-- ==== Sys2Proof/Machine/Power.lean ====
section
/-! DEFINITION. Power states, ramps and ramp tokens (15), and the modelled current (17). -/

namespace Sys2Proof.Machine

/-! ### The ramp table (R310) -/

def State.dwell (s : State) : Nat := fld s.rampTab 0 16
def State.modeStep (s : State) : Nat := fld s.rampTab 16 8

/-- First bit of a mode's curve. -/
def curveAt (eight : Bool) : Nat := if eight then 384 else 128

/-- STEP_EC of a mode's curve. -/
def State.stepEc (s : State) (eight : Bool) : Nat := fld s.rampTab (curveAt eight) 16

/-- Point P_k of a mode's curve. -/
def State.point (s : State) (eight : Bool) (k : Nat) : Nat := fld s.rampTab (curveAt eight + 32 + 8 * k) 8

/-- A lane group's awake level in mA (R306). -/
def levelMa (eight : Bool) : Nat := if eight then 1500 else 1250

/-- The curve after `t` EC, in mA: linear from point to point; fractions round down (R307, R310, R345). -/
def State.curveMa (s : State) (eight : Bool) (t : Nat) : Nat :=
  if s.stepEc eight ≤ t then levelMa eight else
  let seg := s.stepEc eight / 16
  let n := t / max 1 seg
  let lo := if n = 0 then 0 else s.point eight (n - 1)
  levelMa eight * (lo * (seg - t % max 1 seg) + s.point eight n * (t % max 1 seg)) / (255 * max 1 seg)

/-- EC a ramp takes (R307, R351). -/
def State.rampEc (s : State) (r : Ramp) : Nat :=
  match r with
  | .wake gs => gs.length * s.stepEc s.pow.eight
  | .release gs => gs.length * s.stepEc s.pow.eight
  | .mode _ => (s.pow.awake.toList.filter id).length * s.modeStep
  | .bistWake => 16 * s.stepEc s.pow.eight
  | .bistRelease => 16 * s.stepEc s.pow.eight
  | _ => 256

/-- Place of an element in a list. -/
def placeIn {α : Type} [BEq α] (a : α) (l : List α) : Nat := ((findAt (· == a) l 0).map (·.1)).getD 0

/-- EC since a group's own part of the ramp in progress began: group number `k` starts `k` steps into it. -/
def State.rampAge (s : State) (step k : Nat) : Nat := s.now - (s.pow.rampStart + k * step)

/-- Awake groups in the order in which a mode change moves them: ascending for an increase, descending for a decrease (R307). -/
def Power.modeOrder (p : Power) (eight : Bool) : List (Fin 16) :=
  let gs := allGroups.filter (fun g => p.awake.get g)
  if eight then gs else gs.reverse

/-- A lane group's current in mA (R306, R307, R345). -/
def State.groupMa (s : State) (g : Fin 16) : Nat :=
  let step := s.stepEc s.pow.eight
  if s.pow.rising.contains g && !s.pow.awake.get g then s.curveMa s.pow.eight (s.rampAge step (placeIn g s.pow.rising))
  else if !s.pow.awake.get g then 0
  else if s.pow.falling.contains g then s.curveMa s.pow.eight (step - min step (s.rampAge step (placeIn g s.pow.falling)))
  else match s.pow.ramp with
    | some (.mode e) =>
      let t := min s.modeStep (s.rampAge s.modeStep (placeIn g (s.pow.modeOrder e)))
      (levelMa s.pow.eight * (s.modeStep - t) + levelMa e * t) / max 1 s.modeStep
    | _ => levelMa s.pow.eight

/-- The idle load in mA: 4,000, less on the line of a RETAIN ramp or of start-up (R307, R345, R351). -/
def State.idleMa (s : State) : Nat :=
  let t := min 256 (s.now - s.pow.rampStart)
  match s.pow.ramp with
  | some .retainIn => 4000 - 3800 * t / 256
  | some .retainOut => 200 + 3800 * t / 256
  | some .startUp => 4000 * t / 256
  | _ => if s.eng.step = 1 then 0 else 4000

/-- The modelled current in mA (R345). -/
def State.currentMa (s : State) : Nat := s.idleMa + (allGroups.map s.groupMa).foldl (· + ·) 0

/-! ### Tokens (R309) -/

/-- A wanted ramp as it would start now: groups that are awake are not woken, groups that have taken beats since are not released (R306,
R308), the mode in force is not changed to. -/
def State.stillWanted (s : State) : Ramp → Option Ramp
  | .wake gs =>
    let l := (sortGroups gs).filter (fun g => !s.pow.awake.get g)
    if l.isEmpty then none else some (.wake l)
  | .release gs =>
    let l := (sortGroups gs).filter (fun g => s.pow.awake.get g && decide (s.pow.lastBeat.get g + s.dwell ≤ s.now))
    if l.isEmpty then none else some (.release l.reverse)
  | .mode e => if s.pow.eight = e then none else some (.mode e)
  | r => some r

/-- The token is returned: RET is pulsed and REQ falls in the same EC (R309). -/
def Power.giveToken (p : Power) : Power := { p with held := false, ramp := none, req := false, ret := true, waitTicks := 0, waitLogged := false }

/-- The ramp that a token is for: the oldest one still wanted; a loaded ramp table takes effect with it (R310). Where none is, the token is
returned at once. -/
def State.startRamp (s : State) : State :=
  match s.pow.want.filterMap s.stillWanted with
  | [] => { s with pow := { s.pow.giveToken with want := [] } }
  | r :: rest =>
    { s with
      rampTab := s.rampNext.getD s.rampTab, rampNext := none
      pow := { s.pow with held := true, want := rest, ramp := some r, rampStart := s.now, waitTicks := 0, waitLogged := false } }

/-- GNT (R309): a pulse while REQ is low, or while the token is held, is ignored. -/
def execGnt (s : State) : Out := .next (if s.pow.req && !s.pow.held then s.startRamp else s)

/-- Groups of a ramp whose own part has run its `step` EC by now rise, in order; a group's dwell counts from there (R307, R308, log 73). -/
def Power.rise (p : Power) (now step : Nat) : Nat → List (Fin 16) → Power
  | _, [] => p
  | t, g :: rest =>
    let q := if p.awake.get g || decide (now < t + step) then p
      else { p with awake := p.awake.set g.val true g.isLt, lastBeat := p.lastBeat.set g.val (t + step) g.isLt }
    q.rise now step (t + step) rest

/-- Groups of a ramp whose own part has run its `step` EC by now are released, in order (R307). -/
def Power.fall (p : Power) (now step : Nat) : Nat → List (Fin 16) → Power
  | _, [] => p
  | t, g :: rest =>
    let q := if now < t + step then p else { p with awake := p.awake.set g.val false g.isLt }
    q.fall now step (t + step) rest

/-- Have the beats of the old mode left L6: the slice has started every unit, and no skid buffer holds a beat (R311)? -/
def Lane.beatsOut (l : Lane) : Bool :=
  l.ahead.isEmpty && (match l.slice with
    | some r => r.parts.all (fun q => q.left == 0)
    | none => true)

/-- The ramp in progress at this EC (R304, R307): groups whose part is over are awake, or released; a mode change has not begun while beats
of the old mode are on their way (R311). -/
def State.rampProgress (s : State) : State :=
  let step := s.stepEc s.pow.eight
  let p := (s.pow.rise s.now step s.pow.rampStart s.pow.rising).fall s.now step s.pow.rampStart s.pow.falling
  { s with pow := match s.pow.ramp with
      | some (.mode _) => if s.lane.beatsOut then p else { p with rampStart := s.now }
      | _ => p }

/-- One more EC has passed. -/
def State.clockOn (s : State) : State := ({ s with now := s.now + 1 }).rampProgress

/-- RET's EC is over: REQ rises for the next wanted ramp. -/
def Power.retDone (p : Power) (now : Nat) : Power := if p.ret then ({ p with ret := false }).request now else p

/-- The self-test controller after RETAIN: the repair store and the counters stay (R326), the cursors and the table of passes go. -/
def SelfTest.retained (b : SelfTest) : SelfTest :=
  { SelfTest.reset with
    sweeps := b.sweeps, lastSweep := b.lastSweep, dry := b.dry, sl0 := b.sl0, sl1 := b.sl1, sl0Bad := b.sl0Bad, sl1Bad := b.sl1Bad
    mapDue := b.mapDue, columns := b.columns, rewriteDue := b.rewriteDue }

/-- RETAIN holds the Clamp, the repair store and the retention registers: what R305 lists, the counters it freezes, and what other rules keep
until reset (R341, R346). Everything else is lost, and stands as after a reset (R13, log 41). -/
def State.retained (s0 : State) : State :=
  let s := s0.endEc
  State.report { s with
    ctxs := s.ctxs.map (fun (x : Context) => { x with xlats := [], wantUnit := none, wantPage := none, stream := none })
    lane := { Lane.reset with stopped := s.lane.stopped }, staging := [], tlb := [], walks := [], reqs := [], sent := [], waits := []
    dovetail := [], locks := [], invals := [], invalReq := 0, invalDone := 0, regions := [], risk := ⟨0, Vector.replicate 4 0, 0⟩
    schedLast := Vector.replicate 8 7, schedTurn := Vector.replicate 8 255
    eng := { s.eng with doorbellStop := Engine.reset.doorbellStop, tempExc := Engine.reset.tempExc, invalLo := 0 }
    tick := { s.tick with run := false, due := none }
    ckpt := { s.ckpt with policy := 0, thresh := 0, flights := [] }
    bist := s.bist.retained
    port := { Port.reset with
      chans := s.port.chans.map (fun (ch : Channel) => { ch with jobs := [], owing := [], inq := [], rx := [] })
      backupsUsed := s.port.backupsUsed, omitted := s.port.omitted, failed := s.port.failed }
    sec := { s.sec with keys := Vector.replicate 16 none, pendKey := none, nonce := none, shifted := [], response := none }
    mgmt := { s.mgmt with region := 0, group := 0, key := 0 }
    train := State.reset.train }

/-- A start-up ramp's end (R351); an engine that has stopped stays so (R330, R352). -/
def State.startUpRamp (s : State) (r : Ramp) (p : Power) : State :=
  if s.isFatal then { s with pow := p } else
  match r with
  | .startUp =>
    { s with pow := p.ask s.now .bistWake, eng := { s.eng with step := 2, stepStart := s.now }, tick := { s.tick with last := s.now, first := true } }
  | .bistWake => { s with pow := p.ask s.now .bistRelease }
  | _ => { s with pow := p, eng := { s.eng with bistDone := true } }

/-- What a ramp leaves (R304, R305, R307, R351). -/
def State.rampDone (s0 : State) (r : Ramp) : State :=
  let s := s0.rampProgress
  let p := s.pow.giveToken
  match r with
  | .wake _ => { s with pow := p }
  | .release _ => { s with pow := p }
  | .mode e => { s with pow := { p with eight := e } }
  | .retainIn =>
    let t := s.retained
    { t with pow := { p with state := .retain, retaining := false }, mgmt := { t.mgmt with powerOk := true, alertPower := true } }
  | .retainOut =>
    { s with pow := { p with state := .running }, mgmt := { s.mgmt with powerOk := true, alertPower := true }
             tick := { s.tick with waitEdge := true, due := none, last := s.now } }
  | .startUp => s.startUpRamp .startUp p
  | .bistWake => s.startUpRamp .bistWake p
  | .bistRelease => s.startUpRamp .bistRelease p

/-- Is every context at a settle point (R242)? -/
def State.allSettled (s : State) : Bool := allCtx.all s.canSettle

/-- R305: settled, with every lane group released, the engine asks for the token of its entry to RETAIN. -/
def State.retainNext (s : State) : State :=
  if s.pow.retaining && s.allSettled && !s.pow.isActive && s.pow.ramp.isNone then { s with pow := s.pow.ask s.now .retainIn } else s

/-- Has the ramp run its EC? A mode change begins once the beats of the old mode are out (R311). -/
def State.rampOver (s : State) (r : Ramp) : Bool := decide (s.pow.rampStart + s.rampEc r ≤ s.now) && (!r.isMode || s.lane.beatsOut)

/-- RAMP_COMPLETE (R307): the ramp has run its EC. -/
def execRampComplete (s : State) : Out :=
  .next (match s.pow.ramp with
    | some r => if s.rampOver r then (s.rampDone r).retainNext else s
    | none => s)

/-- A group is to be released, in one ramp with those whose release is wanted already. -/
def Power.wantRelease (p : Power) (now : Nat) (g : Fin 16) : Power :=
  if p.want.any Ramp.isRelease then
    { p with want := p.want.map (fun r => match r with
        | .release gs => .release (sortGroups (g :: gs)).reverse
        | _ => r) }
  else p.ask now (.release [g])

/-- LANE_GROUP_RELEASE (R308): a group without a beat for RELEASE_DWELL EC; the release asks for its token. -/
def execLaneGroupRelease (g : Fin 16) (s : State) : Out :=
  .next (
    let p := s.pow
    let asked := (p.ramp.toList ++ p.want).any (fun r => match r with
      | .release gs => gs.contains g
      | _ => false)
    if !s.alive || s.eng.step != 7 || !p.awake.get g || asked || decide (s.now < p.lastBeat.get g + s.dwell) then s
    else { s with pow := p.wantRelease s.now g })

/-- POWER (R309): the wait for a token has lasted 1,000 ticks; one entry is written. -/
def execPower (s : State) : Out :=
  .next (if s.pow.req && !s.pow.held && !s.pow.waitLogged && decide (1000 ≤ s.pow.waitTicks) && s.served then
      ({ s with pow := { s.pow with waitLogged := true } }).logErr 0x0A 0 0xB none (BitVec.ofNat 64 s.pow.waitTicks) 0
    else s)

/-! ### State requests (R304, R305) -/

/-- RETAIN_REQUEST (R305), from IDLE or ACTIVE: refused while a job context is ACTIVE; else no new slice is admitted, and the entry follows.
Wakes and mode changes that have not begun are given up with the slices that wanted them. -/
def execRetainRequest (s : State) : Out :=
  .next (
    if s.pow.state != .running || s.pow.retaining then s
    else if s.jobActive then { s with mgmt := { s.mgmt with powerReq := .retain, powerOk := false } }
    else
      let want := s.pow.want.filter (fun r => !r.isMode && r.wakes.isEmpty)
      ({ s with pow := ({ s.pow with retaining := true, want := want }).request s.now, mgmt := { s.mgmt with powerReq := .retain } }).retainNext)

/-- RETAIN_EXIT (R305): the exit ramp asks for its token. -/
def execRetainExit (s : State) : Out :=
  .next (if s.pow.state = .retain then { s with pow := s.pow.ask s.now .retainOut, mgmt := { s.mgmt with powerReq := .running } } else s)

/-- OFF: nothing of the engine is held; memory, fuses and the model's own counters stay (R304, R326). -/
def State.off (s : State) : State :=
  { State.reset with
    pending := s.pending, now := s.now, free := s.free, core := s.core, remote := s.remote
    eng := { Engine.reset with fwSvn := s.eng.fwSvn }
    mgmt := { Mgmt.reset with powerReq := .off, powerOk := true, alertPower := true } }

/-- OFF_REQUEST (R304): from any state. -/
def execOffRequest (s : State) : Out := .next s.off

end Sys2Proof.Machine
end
****************************************
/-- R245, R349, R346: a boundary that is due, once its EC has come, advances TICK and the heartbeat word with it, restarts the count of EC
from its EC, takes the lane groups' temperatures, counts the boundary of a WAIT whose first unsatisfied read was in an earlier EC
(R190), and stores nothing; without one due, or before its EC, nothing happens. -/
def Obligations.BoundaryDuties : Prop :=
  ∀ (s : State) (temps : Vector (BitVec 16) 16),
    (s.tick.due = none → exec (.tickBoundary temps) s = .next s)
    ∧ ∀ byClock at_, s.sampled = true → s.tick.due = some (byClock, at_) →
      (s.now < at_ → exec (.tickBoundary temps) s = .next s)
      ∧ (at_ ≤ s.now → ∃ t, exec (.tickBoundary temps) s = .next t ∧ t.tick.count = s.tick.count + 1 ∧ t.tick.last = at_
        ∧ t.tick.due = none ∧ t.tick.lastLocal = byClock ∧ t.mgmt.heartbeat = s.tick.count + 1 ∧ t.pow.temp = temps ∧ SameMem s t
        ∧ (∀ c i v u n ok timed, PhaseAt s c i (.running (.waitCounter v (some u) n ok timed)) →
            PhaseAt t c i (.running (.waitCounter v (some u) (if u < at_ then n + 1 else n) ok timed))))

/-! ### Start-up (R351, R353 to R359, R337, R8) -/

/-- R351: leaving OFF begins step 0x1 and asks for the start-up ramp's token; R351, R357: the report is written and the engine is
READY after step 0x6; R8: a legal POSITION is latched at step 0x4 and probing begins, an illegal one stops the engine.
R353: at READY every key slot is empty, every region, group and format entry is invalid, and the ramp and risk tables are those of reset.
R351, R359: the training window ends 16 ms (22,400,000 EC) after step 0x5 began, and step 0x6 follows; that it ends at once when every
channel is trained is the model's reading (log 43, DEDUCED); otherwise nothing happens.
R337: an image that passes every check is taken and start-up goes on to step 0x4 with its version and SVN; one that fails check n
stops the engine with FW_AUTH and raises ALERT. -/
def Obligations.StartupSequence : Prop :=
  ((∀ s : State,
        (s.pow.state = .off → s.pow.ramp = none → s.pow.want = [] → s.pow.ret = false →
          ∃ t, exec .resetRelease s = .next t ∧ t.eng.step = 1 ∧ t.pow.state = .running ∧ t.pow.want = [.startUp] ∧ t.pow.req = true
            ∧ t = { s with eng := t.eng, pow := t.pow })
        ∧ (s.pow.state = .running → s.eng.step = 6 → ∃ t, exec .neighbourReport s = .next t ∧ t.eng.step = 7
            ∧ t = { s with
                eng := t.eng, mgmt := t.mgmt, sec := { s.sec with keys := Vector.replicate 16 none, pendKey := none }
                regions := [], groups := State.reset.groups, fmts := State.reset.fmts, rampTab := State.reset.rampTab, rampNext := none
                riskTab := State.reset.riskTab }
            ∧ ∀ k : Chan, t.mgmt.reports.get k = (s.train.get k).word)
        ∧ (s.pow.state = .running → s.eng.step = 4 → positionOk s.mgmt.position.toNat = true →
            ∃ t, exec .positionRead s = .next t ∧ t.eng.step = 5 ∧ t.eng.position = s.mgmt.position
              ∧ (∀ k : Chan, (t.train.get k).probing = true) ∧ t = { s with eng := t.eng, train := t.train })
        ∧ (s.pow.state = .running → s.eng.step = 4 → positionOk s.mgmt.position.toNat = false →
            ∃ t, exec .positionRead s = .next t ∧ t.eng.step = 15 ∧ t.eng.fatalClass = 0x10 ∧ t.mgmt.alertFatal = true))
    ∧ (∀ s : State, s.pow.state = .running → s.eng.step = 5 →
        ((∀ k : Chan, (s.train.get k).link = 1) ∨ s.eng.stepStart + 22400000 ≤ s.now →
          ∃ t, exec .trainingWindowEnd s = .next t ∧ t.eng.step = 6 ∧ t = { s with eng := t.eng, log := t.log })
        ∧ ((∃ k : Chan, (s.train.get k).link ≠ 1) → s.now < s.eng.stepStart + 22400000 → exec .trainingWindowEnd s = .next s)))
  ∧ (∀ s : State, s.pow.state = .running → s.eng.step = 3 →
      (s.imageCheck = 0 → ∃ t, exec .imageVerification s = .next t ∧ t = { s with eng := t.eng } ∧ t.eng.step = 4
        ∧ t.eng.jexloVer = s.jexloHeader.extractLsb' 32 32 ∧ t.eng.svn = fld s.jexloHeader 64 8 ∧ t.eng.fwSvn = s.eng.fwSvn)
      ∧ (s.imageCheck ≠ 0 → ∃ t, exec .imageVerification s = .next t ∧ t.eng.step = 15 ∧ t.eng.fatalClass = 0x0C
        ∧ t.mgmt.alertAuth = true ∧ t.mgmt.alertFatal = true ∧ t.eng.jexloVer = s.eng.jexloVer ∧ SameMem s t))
****************************************
◆ WORK ORDER
Go over the records above and tally the lines with the word "passes" in them. Give the number alone.

◆ WRITTEN ANSWER
2